The model parameter optimizer is a method for adjusting the model learning rate, and is set by selection using a pull-down (drop-down list). As options, "Adam", "SGD", "Momentum" and the like are prepared.

The number of feature maps is the number of filters in the hidden layer in the first cell of the constructed model, and is set by int type numerical input.

Such parameters can be set regardless of the selected structure search method.

(Definition of search space)
The user can select the arithmetic layer used in the structure search from the preset arithmetic layers.

FIG. 18 shows an example of a screen displayed when the user selects a calculation layer used in the structure search from the preset calculation layers.

A selection unit 361 is provided at the upper end of the screen area 360 of FIG. In the selection unit 361, the type of the calculation layer is displayed as an option. In the example of FIG. 18, "Affine", "Convolution", "DepthwiseConvolution", and "Deconvolution" are displayed as options, and "Convolution" is selected.

A selection unit 362 is provided below the selection unit 361. In the selection unit 362, the calculation layer preset with the type selected by the selection unit 361 is displayed as a choice. In the example of FIG. 18, "Convolution_3x3", "Convolution_5x5", "Convolution_7x7", "MaxPooling_3x3", and "AveragePooling_3x3" are displayed as options.

In the screen area 370 of FIG. 18, a model composed of the calculation layers selected from the preset calculation layers is displayed. In the example of FIG. 18, a model composed of an input layer and a Convolution layer is displayed.

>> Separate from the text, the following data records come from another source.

/-! ### Selection -/

/-- The selection loop: the result is the best so far, if nothing later is strictly less, or the first strict
minimum of the rest. -/
theorem selectFrom_spec : ∀ (cs : List Nat) (best bc k : Nat),
    (selectFrom best bc k cs = best ∧ ∀ j, j < cs.length → bc ≤ cs.getD j 0)
    ∨ ∃ j, j < cs.length ∧ selectFrom best bc k cs = k + j ∧ cs.getD j 0 < bc
        ∧ (∀ i, i < cs.length → cs.getD j 0 ≤ cs.getD i 0) ∧ ∀ i, i < j → cs.getD j 0 < cs.getD i 0
  | [], best, bc, k => .inl ⟨rfl, by simp⟩
  | c :: cs, best, bc, k => by
    unfold selectFrom
    split
    · rename_i hc
      rcases selectFrom_spec cs k c (k + 1) with ⟨h1, h2⟩ | ⟨j, h1, h2, h3, h4, h5⟩
      · refine .inr ⟨0, by simp, by simpa using h1, by simpa using hc, fun i hi => ?_, by simp⟩
        cases i with
        | zero => simp
        | succ i => simpa using h2 i (by simpa using hi)
      · refine .inr ⟨j + 1, by simpa using h1, by rw [h2]; omega, ?_, fun i hi => ?_, fun i hi => ?_⟩
        · simp only [List.getD_cons_succ]; omega
        · cases i with
          | zero => simp only [List.getD_cons_succ, List.getD_cons_zero]; omega
          | succ i => simpa using h4 i (by simpa using hi)
        · cases i with
          | zero => simpa using h3
          | succ i => simpa using h5 i (by omega)
    · rename_i hc
      rcases selectFrom_spec cs best bc (k + 1) with ⟨h1, h2⟩ | ⟨j, h1, h2, h3, h4, h5⟩
      · refine .inl ⟨h1, fun j hj => ?_⟩
        cases j with
        | zero => simp only [List.getD_cons_zero]; omega
        | succ j => simpa using h2 j (by simpa using hj)
      · refine .inr ⟨j + 1, by simpa using h1, by rw [h2]; omega, by simpa using h3, fun i hi => ?_,
          fun i hi => ?_⟩
        · cases i with
          | zero => simp only [List.getD_cons_succ, List.getD_cons_zero]; omega
          | succ i => simpa using h4 i (by simpa using hi)
        · cases i with
          | zero => simp only [List.getD_cons_succ, List.getD_cons_zero]; omega
          | succ i => simpa using h5 i (by omega)

theorem selectFilter_lt {cs : List Nat} (h : cs ≠ []) : selectFilter cs < cs.length := by
  cases cs with
  | nil => exact absurd rfl h
  | cons c cs =>
    rcases selectFrom_spec cs 0 c 1 with ⟨h1, _⟩ | ⟨j, h1, h2, _⟩
    · simp [selectFilter, h1]
    · simp only [selectFilter, h2, List.length_cons]; omega

/-! ### The encoder's loop -/

/-- The three shapes of a record the encoder emits. -/
theorem encodeRecord_cases (full : Bool) (row p q : List Byte) :
    (full = true ∧ isConstant row = true ∧ encodeRecord full row p q = [0x08, row.headD 0])
    ∨ (full = true ∧ isConstant row = false
        ∧ encodeRecord full row p q
          = BitVec.ofNat 8 (selectFilter ((candidateRows row p q).map rowCost))
            :: (candidateRows row p q).getD (selectFilter ((candidateRows row p q).map rowCost)) [])
    ∨ (full = false ∧ encodeRecord full row p q = 0x04 :: residualRow .paeth row p q) := by
  cases full <;> cases h : isConstant row <;> simp [encodeRecord, h]

@[simp] theorem encodeRow_prior (full : Bool) (e : Engine) (row : List Byte) :
    (encodeRow full e row).prior = row := rfl

@[simp] theorem encodeRow_priorprior (full : Bool) (e : Engine) (row : List Byte) :
    (encodeRow full e row).priorprior = e.prior := rfl

@[simp] theorem encodeRow_stream (full : Bool) (e : Engine) (row : List Byte) :
    (encodeRow full e row).stream = e.stream ++ encodeRecord full row e.prior e.priorprior := rfl

/-- The stream a plane gives from given history rows: the records one after another (41_scanline_codec.md R106). -/
def planeRecords (full : Bool) : List Byte → List Byte → Plane → List Byte
  | _, _, [] => []
  | p, q, row :: P => encodeRecord full row p q ++ planeRecords full row p P

theorem stream_foldl (full : Bool) : ∀ (P : Plane) (e : Engine),
    (P.foldl (encodeRow full) e).stream = e.stream ++ planeRecords full e.prior e.priorprior P
  | [], e => by simp [planeRecords]
  | row :: P, e => by
    rw [List.foldl_cons, stream_foldl full P]
    simp [planeRecords]

/-- The encoder's stream is the concatenation of the rows' records, the history all zero at the start. -/
theorem encodePlane_eq (full : Bool) (w : Nat) (P : Plane) :
    encodePlane full w P = planeRecords full (zeroRow w) (zeroRow w) P := by
  simp [encodePlane, encodeRows, stream_foldl, engineStart]

/-! ### The decoder's loop -/

@[simp] theorem advanceRow_width (row : List Byte) (n : Nat) (e : Engine) : (advanceRow row n e).width = e.width := rfl
@[simp] theorem advanceRow_rows (row : List Byte) (n : Nat) (e : Engine) :
    (advanceRow row n e).rows = e.rows ++ [row] := rfl
@[simp] theorem advanceRow_cur (row : List Byte) (n : Nat) (e : Engine) : (advanceRow row n e).cur = e.cur + n := rfl
@[simp] theorem advanceRow_prior (row : List Byte) (n : Nat) (e : Engine) : (advanceRow row n e).prior = row := rfl
@[simp] theorem advanceRow_priorprior (row : List Byte) (n : Nat) (e : Engine) :
    (advanceRow row n e).priorprior = e.prior := rfl

/-- Running a record: one row joins the plane and becomes the prior row, the width stays; for a record that
fits the engine's width the row has that width. -/
theorem recordStep_spec {i : Instr} (h : i.isRecord = true) (e : Engine) :
    ∃ row, (recordStep i e).rows = e.rows ++ [row] ∧ (recordStep i e).width = e.width
      ∧ (recordStep i e).prior = row ∧ (recordStep i e).priorprior = e.prior
      ∧ (recordStep i e).cur = e.cur + (recordBytes i).length
      ∧ (i.fits e.width = true → row.length = e.width) := by
  cases i with
  | nop _ _ _ _ => simp [Instr.isRecord] at h
  | encp _ _ _ _ => simp [Instr.isRecord] at h
  | decp _ _ _ _ => simp [Instr.isRecord] at h
  | encc _ _ _ _ => simp [Instr.isRecord] at h
  | decc _ _ _ _ => simp [Instr.isRecord] at h
  | pred _ _ _ _ => simp [Instr.isRecord] at h
  | cost _ _ _ _ => simp [Instr.isRecord] at h
  | srst _ => simp [Instr.isRecord] at h
  | f0 body =>
    exact ⟨_, rfl, rfl, rfl, rfl, by simp [recordStep, pixelRecord, recordBytes, encode]; omega,
      fun hf => by rw [length_decodePixels]; simpa [Instr.fits] using hf⟩
  | f1 body =>
    exact ⟨_, rfl, rfl, rfl, rfl, by simp [recordStep, pixelRecord, recordBytes, encode]; omega,
      fun hf => by rw [length_decodePixels]; simpa [Instr.fits] using hf⟩
  | f2 body =>
    exact ⟨_, rfl, rfl, rfl, rfl, by simp [recordStep, pixelRecord, recordBytes, encode]; omega,
      fun hf => by rw [length_decodePixels]; simpa [Instr.fits] using hf⟩
  | f3 body =>
    exact ⟨_, rfl, rfl, rfl, rfl, by simp [recordStep, pixelRecord, recordBytes, encode]; omega,
      fun hf => by rw [length_decodePixels]; simpa [Instr.fits] using hf⟩
  | f4 body =>
    exact ⟨_, rfl, rfl, rfl, rfl, by simp [recordStep, pixelRecord, recordBytes, encode]; omega,
      fun hf => by rw [length_decodePixels]; simpa [Instr.fits] using hf⟩
  | f5 body =>
    exact ⟨_, rfl, rfl, rfl, rfl, by simp [recordStep, pixelRecord, recordBytes, encode]; omega,
      fun hf => by rw [length_decodePixels]; simpa [Instr.fits] using hf⟩
  | f6 body =>
    exact ⟨_, rfl, rfl, rfl, rfl, by simp [recordStep, pixelRecord, recordBytes, encode]; omega,
      fun hf => by rw [length_decodePixels]; simpa [Instr.fits] using hf⟩
  | f7 body =>
    exact ⟨_, rfl, rfl, rfl, rfl, by simp [recordStep, deltaRecord, recordBytes, encode]; omega,
      fun hf => by rw [length_decodeDelta]; simpa [Instr.fits] using hf⟩
  | f8 value =>
    exact ⟨_, rfl, rfl, rfl, rfl, by simp [recordStep, uniformRecord, recordBytes, encode], fun _ => by simp⟩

Furthermore, the user can also independently define the arithmetic layer used in the structure search.

FIG. 19 shows an example of a screen displayed when the user independently defines the calculation layer used in the structure search.

A setting unit 363 is provided at the lower part of the screen area 360 of FIG. The setting unit 363 is displayed, for example, by pressing an operation addition button (not shown). The setting unit 363 displays various parameters of the calculation layer selected by the user.

The user can independently define the arithmetic layer used in the structure search by setting a desired value in the parameter of the arithmetic layer in the setting unit 363.

In the structure search of the cell storage type model, it is necessary to prevent the input size and output size from changing due to the calculation in the cell. Therefore, the parameters that can be set by the user in the setting unit 363 may be limited to a part thereof, and other parameters may be automatically set according to the setting of those parameters. For example, in the parameters of the Convolution layer, other parameters are automatically set by setting the filter size.

(Result of structure search)
As described above, when the execution of the structure search is completed, the network of the searched structure is displayed.

FIG. 20 shows an example of a screen on which the execution result of the structure search of the cell storage type model described above is displayed.

In the example of FIG. 20, the model and the cell of the searched structure are displayed in the model display box 341 and the cell display box 342.

Furthermore, in addition to the model and cell of the searched structure, the accuracy and the amount of calculation may be displayed. In the example of FIG. 20, the accuracy / calculation amount display unit 381 is provided above the cell display box 342. The accuracy / calculation amount display unit 381 displays accuracy, number of parameters (size), FLOPS (Floating-point Operations per Second), power consumption, and intermediate buffer (size).

The user can determine whether or not to execute the structure search again by checking the accuracy and the calculation amount displayed on the accuracy / calculation amount display unit 381.

In particular, in the GUI related to the design of the conventional neural network, the restriction of the amount of calculation of the hardware for executing the structure search was not considered.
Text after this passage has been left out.